Рыжая проводница с толстыми ногами в сетчатых чулках, пожелала ему счастливого пути и улыбнулась неряшливо вымазанным яркой помадой крупным ртом. В улыбке сверкнул золотой зуб. Жизнь в нищей изуродованной войной республике не сулила ничего хорошего. Только голод, разруху и смерть. И многие молодые ребята, не сумевшие вернуться назад, оставались здесь, в России, в поисках лучшей доли. Как правило, на попечении таких вот теток-любовниц. Это было лучше, чем возвращаться туда, где, пожалуй, не оставалось больше ничего из прошлой жизни. Лучше для многих. Но Мовлади искренне презирал подобных новоявленных альфонсов, твердо про себя зная, что мужчине не место у бабы под юбкой. Даже если у этого мужчины не осталось больше ничего, ни прав, ни голоса, ничего, кроме его ничтожной жизни.

Вот, теперь все было позади, и он, наскоро попрощавшись с надоедливой проводницей, поспешил влиться в толпу. Москвичи мало изменились – это он понял сразу. Все те же хмурые, озабоченные рожи, меряющие тебя оценивающим взглядом. Каждый норовит опередить, оттолкнуть, подставить.

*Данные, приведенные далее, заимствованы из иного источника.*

/-- A port leads to the link that it led to. -/
theorem portLink (u k : Nat) : portLink t u k = portLink s u k := by
  unfold Machine.portLink
  rcases facing u k with _ | ⟨v, j⟩
  · rfl
  · simp only [facesSequencer_fixed, h.sections, h.cfg, h.owner]

theorem targetLink (x : Nat) (g : Target) : targetLink t x g = targetLink s x g := by
  unfold Machine.targetLink
  rcases g with _ | ⟨c, p, m⟩ | k
  · rfl
  · rfl
  · simp only [h.isResultPort, h.portLink]

/-- A token that slot x emits arrives where it would have, as the entry that it would have been. -/
theorem arriving (x : Nat) (tok : Token) (ccyc du : Nat) (gs : List Target) (l : Nat) :
    arriving t x tok ccyc du gs l = arriving s x tok ccyc du gs l := by
  have harr : arrival t x tok ccyc du = arrival s x tok ccyc du := by
    funext g
    rcases g with _ | ⟨c, p, m⟩ | k
    · rfl
    · simp only [arrival, chainedNow, h.relaxed, h.now]
      rfl
    · simp only [arrival, h.isResultPort, h.portLink, h.now]
  unfold Sys2Proof.arriving
  rw [harr]

end SameWiring

open Claims in
/-- A tile keeps its configuration, its relaxed edges and its owner. -/
theorem elementFrame_tile {s t : State} {x : Nat} {gs : List Target} (h : ElementFrame s t x gs) (u : Nat) :
    (t.tile u).cfg = (s.tile u).cfg ∧ (t.tile u).relaxed = (s.tile u).relaxed ∧ (t.tile u).owner = (s.tile u).owner := by
  by_cases hu : u = tileOf x
  · subst hu
    have hcfg := congrArg TileSt.cfg h.own
    have hrelaxed := congrArg TileSt.relaxed h.own
    have howner := congrArg TileSt.owner h.own
    exact ⟨hcfg, hrelaxed, howner⟩
  · rw [h.tiles u hu]
    exact ⟨rfl, rfl, rfl⟩

namespace Fires

variable {x : Nat} {gs : List Target} {s t u : State}

theorem wiring (h : Fires x gs s t) (hid : t.nextId = s.nextId) : SameWiring s t where
  cfg u := (elementFrame_tile (h.frame hid) u).1
  relaxed u := (elementFrame_tile (h.frame hid) u).2.1
  owner u := (elementFrame_tile (h.frame hid) u).2.2
  sections := h.sections hid
  now := h.held.now

@[refl] theorem refl (s : State) : Fires x gs s s :=
  ⟨Held.refl s, le_refl _, fun _ => elementFrame_refl s x gs, fun _ _ => rfl⟩

@[trans] theorem trans (h : Fires x gs s t) (k : Fires x gs t u) : Fires x gs s u := by
  have hids : u.nextId = s.nextId → t.nextId = s.nextId ∧ u.nextId = t.nextId := fun hu => by
    have := h.le
    have := k.le
    omega
  refine ⟨h.held.trans k.held, h.le.trans k.le, fun hu => ?_, fun hu n => ?_⟩
  · obtain ⟨hst, htu⟩ := hids hu
    have a := h.frame hst
    have b := k.frame htu
    exact {
      quarters := b.quarters.trans a.quarters
      remotes := b.remotes.trans a.remotes
      walks := b.walks.trans a.walks
      sent := b.sent.trans a.sent
      awaits := b.awaits.trans a.awaits
      job := b.job.trans a.job
      resolves := b.resolves.trans a.resolves
      order := b.order.trans a.order
      late := b.late.trans a.late
      pending := a.pending.trans b.pending
      tiles := fun n hn => (b.tiles n hn).trans (a.tiles n hn)
      own := b.own.trans a.own
      slots := fun y hy => (b.slots y hy).trans (a.slots y hy)
      links := fun l hl hg => (b.links l hl fun g hg' => by rw [(h.wiring hst).targetLink]; exact hg g hg').trans (a.links l hl hg)
      fields := fun f => (b.fields f).trans (a.fields f)
      dies := fun d => (b.dies d).trans (a.dies d)
      graphs := b.graphs.trans a.graphs }
  · obtain ⟨hst, htu⟩ := hids hu
    exact (k.sections htu n).trans (h.sections hst n)

theorem ite {p : Prop} [Decidable p] (ht : Fires x gs s t) (hu : Fires x gs s u) : Fires x gs s (if p then t else u) := by
  split <;> assumption

theorem fold {α : Type} {f : State → α → State} : ∀ (as : List α) {s : State}, (∀ s, ∀ a ∈ as, Fires x gs s (f s a)) →
    Fires x gs s (foldState f s as)
  | [], s, _ => refl s
  | a :: as, s, hf => (hf s a List.mem_cons_self).trans (fold as fun s b hb => hf s b (List.mem_cons_of_mem _ hb))

/-- Fewer targets lead to fewer links. -/
theorem mono {gs' : List Target} (hsub : gs ⊆ gs') (h : Fires x gs s t) : Fires x gs' s t :=
  ⟨h.held, h.le, fun hid => { h.frame hid with
    links := fun l hl hg => (h.frame hid).links l hl fun g hg' => hg g (hsub hg') }, h.sections⟩

/-- What raises a fault record takes an identifier. -/
theorem of_record (h : Held s t) (hid : s.nextId < t.nextId) : Fires x gs s t :=
  ⟨h, hid.le, fun he => absurd he hid.ne', fun he => absurd he hid.ne'⟩

/-! ### The places that a firing writes -/

theorem setSlot (v : SlotSt) : Fires x gs s (s.setSlot x v) :=
  ⟨Held.setSlot _ _ _, le_refl _, fun _ => { elementFrame_refl s x gs with
    slots := fun _ hy => State.setSlot_other _ _ hy }, fun _ _ => rfl⟩

theorem setTile {v : TileSt} (hv : { v with fresh := 0, defNow := 0, ks := [], begun := false, inCnt := [], outCnt := [] } =
    { s.tile (tileOf x) with fresh := 0, defNow := 0, ks := [], begun := false, inCnt := [], outCnt := [] }) :
    Fires x gs s (s.setTile (tileOf x) v) := by
  have hframe : Claims.ElementFrame s (s.setTile (tileOf x) v) x gs := { elementFrame_refl s x gs with
    tiles := fun _ hu => State.setTile_other _ _ hu
    own := by rw [State.setTile_same]; exact hv }
  refine ⟨Held.setTile _ _ _, le_refl _, fun _ => hframe, fun _ u => ?_⟩
  unfold fixedSection ownerSection
  rw [(elementFrame_tile hframe u).2.2]
  rfl

theorem setLatch (p : Pos) (v : Link) : Fires x gs s (s.setLink (latchNo x p) v) :=
  ⟨Held.setLink _ _ _, le_refl _, fun _ => { elementFrame_refl s x gs with
    links := fun _ hl _ => State.setLink_other _ _ (hl p) }, fun _ _ => rfl⟩

theorem setTarget {g : Target} {l : Nat} (hg : g ∈ gs) (hl : Machine.targetLink s x g = some l) (v : Link) :
    Fires x gs s (s.setLink l v) :=
  ⟨Held.setLink _ _ _, le_refl _, fun _ => { elementFrame_refl s x gs with
    links := fun _ _ hk => State.setLink_other _ _ fun h => hk g hg (h ▸ hl) }, fun _ _ => rfl⟩

theorem setField {f : Nat} {v : FieldSt} (hv : { v with eosNow := [], fill := 0 } = { s.field f with eosNow := [], fill := 0 }) :
    Fires x gs s (s.setField f v) :=
  ⟨Held.setField _ _ _, le_refl _, fun _ => { elementFrame_refl s x gs with
    fields := fun k => by
      by_cases hk : k = f
      · subst hk; rw [State.setField_same]; exact hv
      · rw [State.setField_other _ _ hk] }, fun _ _ => rfl⟩

theorem setDie {d : Nat} {v : DieSt} (hv : { v with pmc := [] } = { s.die d with pmc := [] }) : Fires x gs s (s.setDie d v) :=
  ⟨Held.setDie _ _ _, le_refl _, fun _ => { elementFrame_refl s x gs with
    dies := fun k => by
      by_cases hk : k = d
      · subst hk; rw [State.setDie_same]; exact hv
      · rw [State.setDie_other _ _ hk] }, fun _ _ => rfl⟩

theorem modSection (g n : Nat) {f : Section → Section} (hf : ∀ c, (f c).fixed = c.fixed) : Fires x gs s (s.modSection g n f) :=
  ⟨Held.modSection _ _ _ _, le_refl _, fun _ => { elementFrame_refl s x gs with
    graphs := outside_modSection s g n f }, fun _ => fixedSection_modSection hf⟩

end Fires

end Sys2Proof.Machine
end

section

namespace Sys2Proof.Machine

/-! ### Records take identifiers (R330, R349, R354, R355) -/

@[simp] theorem enterFbuf_nextId (s : State) (q : Nat) (r : FRec) : (enterFbuf s q r).nextId = s.nextId := by
  unfold enterFbuf; dsimp only; split <;> rfl

@[simp] theorem postRec_nextId (s : State) (q : Nat) (r : FRec) : (postRec s q r).nextId = s.nextId + 1 := by
  unfold postRec; dsimp only
  split
  · simp
  · split <;> simp

@[simp] theorem clearGraph_nextId (s : State) (g : GraphSt) : (clearGraph s g).nextId = s.nextId := by
  unfold clearGraph
  rw [State.modGraph_nextId]
  exact foldState_ind (fun v => v.nextId = s.nextId) (fun v f => v.setField f (killField (v.field f))) (fun _ _ h => h) _ _ rfl

@[simp] theorem killGraph_nextId (s : State) (g n : Nat) : (killGraph s g n).nextId = s.nextId := by
  unfold killGraph
  split
  · rfl
  · simp [killDiscards, mapRecs, queueCompl]

/-- A fault of a tile that a graph owns takes an identifier; one of another tile does nothing (R349). -/
theorem raiseFault_nextId {s : State} {t : Nat} {r : FRec} {g : GraphSt}
    (hg : ((s.tile t).owner.bind fun o => s.graph? o.1) = some g) : (raiseFault s t r).nextId = s.nextId + 1 := by
  unfold raiseFault
  rcases ho : (s.tile t).owner with _ | ⟨gid, nid⟩
  · rw [ho] at hg; cases hg
  · rw [ho, Option.bind_some] at hg
    dsimp only at hg ⊢
    rw [hg]
    dsimp only
    split
    · split
      · simp
      · exact postRec_nextId _ _ _
    · exact postRec_nextId _ _ _

/-! ### A token leaves through a port (R39, R40, R46, R191) -/

/-- A token that leaves slot x through port k is counted towards the port's rate; an EOS frees tied buffers. -/
def countedOut (s : State) (x : Nat) (tok : Token) (k : BitVec 4) : State :=
  let t := tileOf x
  let ti := s.tile t
  let u := if countsFor (cfgPort ti.cfg k.toNat) tok.kind then
      s.setTile t { ti with outCnt := SMap.put ti.outCnt 0 k.toNat (SMap.get ti.outCnt 0 k.toNat + 1) }
    else s
  if tok.kind = .eos then bufferEos u t k.toNat else u

theorem emitTo_port (s : State) (x : Nat) (tok : Token) (cyc ccyc du : Nat) (r : Bool) (k : BitVec 4) :
    emitTo s x tok cyc ccyc du r (.port k) =
      if isResultPort (countedOut s x tok k) (tileOf x) k.toNat then
        match (s.tile (tileOf x)).owner with
        | some (g, n) =>
          if tok.kind = .data then (countedOut s x tok k).modSection g n fun c => { c with result := some tok }
          else countedOut s x tok k
        | none => countedOut s x tok k
      else
        match portLink (countedOut s x tok k) (tileOf x) k.toNat with
        | none => countedOut s x tok k
        | some (l, _) =>
          pushLink (crossFlits (countedOut s x tok k) (dieOfTile (tileOf x)) (dieOfTile (l / 192)) 1) l
            { tok := tok, cyc := cyc + Config.hopCycles * dieHops (dieOfTile (tileOf x)) (dieOfTile (l / 192)), du := 0 } r := rfl

@[simp] theorem crossFlits_nextId (s : State) (a b n : Nat) : (crossFlits s a b n).nextId = s.nextId := by
  unfold crossFlits
  refine foldState_ind (fun u => u.nextId = s.nextId) _ ?_ _ _ rfl
  exact fun _ _ h => h

namespace Fires

variable {x : Nat} {gs : List Target} {s : State}

/-! ### The shared operations of firings -/

theorem pmcCount (d e n : Nat) : Fires x gs s (pmcCount s d e n) := setDie rfl
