-- ==== Sys2Proof/Names.lean ====
section
/-! DEFINITION. The fixed sets of names of the spec (states, events, shapes, engines), the requests of the host port
and of the codec, and the encoded form of an instruction (`Code`). -/

namespace Sys2Proof

/-- The two engines of one transport (10_state R20). -/
inductive Engine where
  | send
  | recv
  deriving DecidableEq, Repr, Inhabited

/-- The twelve states of the send machine, in the order of 41_send_fsm R160; `end_` is the spec's `end`. -/
inductive SendState where
  | idle | enquiry | reenquiry | ack | frame | ack2 | retry | nak | wait | done | error | end_
  deriving DecidableEq, Repr, Inhabited

/-- The nineteen states of the receive machine, in the order of 42_receive_fsm R200; `end_` is the spec's `end`. -/
inductive RecvState where
  | idle | poll | repoll | enquiry | ack | stx | len | datacmd | dataextlen | dataframenumber | data
  | etx | cs | ack2 | nak | retry | done | error | end_
  deriving DecidableEq, Repr, Inhabited

/-- The five events an action can emit (60_exceptions R301). -/
inductive Event where
  | pass | busy | wait | deny | fail
  deriving DecidableEq, Repr, Inhabited

/-- The detected transmission shape of the frame in progress (10_state R31). -/
inductive Shape where
  | none | regular | extPending | extended | divided
  deriving DecidableEq, Repr, Inhabited

/-- The context in which a wire unit is read (30_encoding R110, R112): where one answer byte is looked for, at one of
the three delimiter positions of a frame, or where a frame is looked for, with the receiver's division history. -/
inductive WireContext where
  | answer
  | delimiter
  | frame (midDivision : Bool)
  deriving DecidableEq, Repr

/-- A request to the Frame Codec by itself (40_frame_codec R130 to R142); it has no bit pattern. -/
inductive CodecRequest where
  | buildFrames (payload : Bytes)
  | buildRegular (payload : Bytes)
  | buildExtended (payload : Bytes)
  | buildDivided (payload : Bytes)
  | parseFrames (frames : List Frame)
  | parseRegular (frame : Frame)
  | parseExtended (frame : Frame)
  | parseDivided (frames : List Frame)
  deriving DecidableEq, Repr

/-- A transaction on the host port (43_orchestrator R260); it has no bit pattern (decision D1). -/
inductive HostRequest where
  | construct
  | send (payload : Bytes)
  | receive
  | destruct
  | readCounters
  deriving DecidableEq, Repr

/-- An instruction as it is encoded (00_scope R9): a wire unit in its context, the ordinal of a state register
(10_state R25), or a request that has no bit pattern. -/
inductive Code where
  | wire (ctx : WireContext) (bytes : Bytes)
  | sendState (ordinal : BitVec 4)
  | recvState (ordinal : BitVec 5)
  | codec (r : CodecRequest)
  | host (r : HostRequest)
  deriving DecidableEq, Repr

/-- Why the decoder rejects an encoding. -/
inductive DecodeError where
  /-- There is no byte to read. -/
  | emptyUnit
  /-- In answer context, a byte that is none of 0x05, 0x06, 0x15 (30_encoding R112). -/
  | notAControlByte
  /-- At a delimiter position, a byte that is none of 0x02, 0x03, 0xFE (30_encoding R94). -/
  | notADelimiter
  /-- Byte 0 of a frame is not STX (30_encoding R112). -/
  | noStx
  /-- LEN is 0..4 or 255 (30_encoding R106). -/
  | illegalLen
  /-- EXTLEN is out of the range of its shape (30_encoding R109). -/
  | illegalExtLen
  /-- The bytes end before the frame does. -/
  | truncated
  /-- The byte before the checksum byte is not ETX (30_encoding R110). -/
  | noEtx
  /-- The division flags of a divided frame are 00 or 01, neither more nor last (30_encoding R107, R112). -/
  | divisionFlags
  /-- Bytes are left over after one whole unit. -/
  | trailingBytes
  /-- An ordinal 12..15 of `s_state` (10_state R25). -/
  | unusedSendOrdinal
  /-- An ordinal 19..31 of `r_state` (10_state R25). -/
  | unusedRecvOrdinal
  deriving DecidableEq, Repr

end Sys2Proof
end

Ему странно было вспоминать, что раньше, в те годы, когда он жил здесь, москвичи не вызывали у него такого острого отторжения, была ведь у них компания однокурсников, довольно дружная. Была даже и русская девушка Юля, симпатичная блондиночка-хохотушка, с которой у него сложилось что-то вроде романа. Был ли он тогда слеп, по-мальчишески наивен? Или это события последних двух-трех лет его так круто перетряхнули? Теперь же он не мог воспринимать окружающих его людей иначе, чем тупых, бездумных насекомых, спешащих в вечном потоке движения, единственная цель которого не останавливаться, не оглядываться, не думать.

«Люди не изменились, это я изменился, – понял он, прислонившись лбом к мутному окну автобуса. – И город, город изменился неузнаваемо».

Тогда, в середине девяностых, Москва была как провинциальная девка, неожиданно избавленная от необходимости изображать скромность и чопорность. Цепляла на себя все подряд – лишь бы поярче, повеселее! Заново отмытые после запустения советского времени раззолоченные и выбеленные церкви мирно соседствовали с аляповатыми, кое-как намалеванными рекламными плакатами; в витринах магазинов ухмылялись с обложек полуголые девахи, а в парках еще глядели с покосившихся щитов буквы выцветших лозунгов. Таким этот город тогда и запомнился ему – эдакой развеселой цыганщиной, избыточностью, чрезмерностью. Всего – слишком.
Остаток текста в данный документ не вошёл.